Give back exactly the lines from the one that includes "denyRobot s j _" to the last line below, both included, and no further lines.

Excerpted data section start

theorem takeDown (s : State) (n : Nat) : s.Eases X O (s.takeDown n) := by
  unfold State.takeDown
  split
  · exact .refl s
  · split
    · exact ((modLink s n _).trans (forLenses (fun t i => departLens t n i) _)).trans (enterProbing _ n)
    · exact enterProbing s n

theorem sendNumbered (s : State) (n : Nat) (b : PeerBody) : s.Eases X O (s.sendNumbered n b) := by
  unfold State.sendNumbered
  split
  · exact .refl s
  · split
    · exact modLink s n _
    · exact takeDown s n

theorem sendBorder (s : State) (n i : Nat) (m : BorderMessage) : s.Eases X O (s.sendBorder n i m) := by
  unfold State.sendBorder
  split
  · exact .refl s
  · split
    · exact sendNumbered s n _
    · exact .refl s

theorem tellGrant (s : State) (i : Nat) (x : LensSide) : s.Eases X O (s.tellGrant i x) := by
  cases x with
  | site j => exact grantRobot s j
  | remote n _ => exact sendBorder s n i _

theorem tellDeny (s : State) (i : Nat) (r : RefuseReason) (x : LensSide) : s.Eases X O (s.tellDeny i r x) := by
  cases x with
  | site j => exact denyRobot s j _
  | remote n _ => exact sendBorder s n i _

/-! ### One lens -/

theorem releaseDecided {s : State} {i : Nat} {l : Lens} {d : Decided} (hl : s.lenses[i]? = some l)
    (hb : l.body = .decided d) : s.Eases X O (s.releaseDecided i l d) := by
  have hset : s.Eases X O (s.setDecided i d.release) := setDecided hl hb fun _ p hp => by
    unfold Decided.release
    split
    · exact hp
    · exact nofun
    · exact hp
  unfold State.releaseDecided
  simp only
  split
  · exact hset.trans (tellGrant _ _ _)
  · exact hset

theorem denyWaiter {s : State} {i : Nat} {l : Lens} {d : Decided} (r : RefuseReason) (hl : s.lenses[i]? = some l)
    (hb : l.body = .decided d) : s.Eases X O (s.denyWaiter i l d r) := by
  unfold State.denyWaiter
  split
  · exact .refl s
  · exact .trans (setDecided (d' := d.dropWaiter) hl hb fun _ _ _ => nofun) (tellDeny _ _ _ _)

theorem holdingToPin {s : State} {i : Nat} {l : Lens} {d : Decided} (p : Party) (hl : s.lenses[i]? = some l)
    (hb : l.body = .decided d) : s.Eases X O (s.holdingToPin i l d p) := by
  have hset : s.Eases X O (s.setDecided i (d.toPin p)) := setDecided hl hb fun _ _ _ => nofun
  unfold State.holdingToPin
  simp only
  split
  · exact hset
  · exact hset.trans (tellDeny _ _ _ _)

theorem clientTo {s : State} {i : Nat} {l : Lens} {c : Client} (st : ClaimState) (m : BorderMessage)
    (hl : s.lenses[i]? = some l) (hb : l.body = .client c) (h : X ∨ st ≠ .claiming) :
    s.Eases X O (s.clientTo i l c st m) :=
  .trans (setClient hl hb fun hx _ => h.resolve_left hx) (sendBorder _ _ i m)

Excerpted data section end

Response —
  | site j => exact denyRobot s j _
  | remote n _ => exact sendBorder s n i _

/-! ### One lens -/

theorem releaseDecided {s : State} {i : Nat} {l : Lens} {d : Decided} (hl : s.lenses[i]? = some l)
    (hb : l.body = .decided d) : s.Eases X O (s.releaseDecided i l d) := by
  have hset : s.Eases X O (s.setDecided i d.release) := setDecided hl hb fun _ p hp => by
    unfold Decided.release
    split
    · exact hp
    · exact nofun
    · exact hp
  unfold State.releaseDecided
  simp only
  split
  · exact hset.trans (tellGrant _ _ _)
  · exact hset

theorem denyWaiter {s : State} {i : Nat} {l : Lens} {d : Decided} (r : RefuseReason) (hl : s.lenses[i]? = some l)
    (hb : l.body = .decided d) : s.Eases X O (s.denyWaiter i l d r) := by
  unfold State.denyWaiter
  split
  · exact .refl s
  · exact .trans (setDecided (d' := d.dropWaiter) hl hb fun _ _ _ => nofun) (tellDeny _ _ _ _)

theorem holdingToPin {s : State} {i : Nat} {l : Lens} {d : Decided} (p : Party) (hl : s.lenses[i]? = some l)
    (hb : l.body = .decided d) : s.Eases X O (s.holdingToPin i l d p) := by
  have hset : s.Eases X O (s.setDecided i (d.toPin p)) := setDecided hl hb fun _ _ _ => nofun
  unfold State.holdingToPin
  simp only
  split
  · exact hset
  · exact hset.trans (tellDeny _ _ _ _)

theorem clientTo {s : State} {i : Nat} {l : Lens} {c : Client} (st : ClaimState) (m : BorderMessage)
    (hl : s.lenses[i]? = some l) (hb : l.body = .client c) (h : X ∨ st ≠ .claiming) :
    s.Eases X O (s.clientTo i l c st m) :=
  .trans (setClient hl hb fun hx _ => h.resolve_left hx) (sendBorder _ _ i m)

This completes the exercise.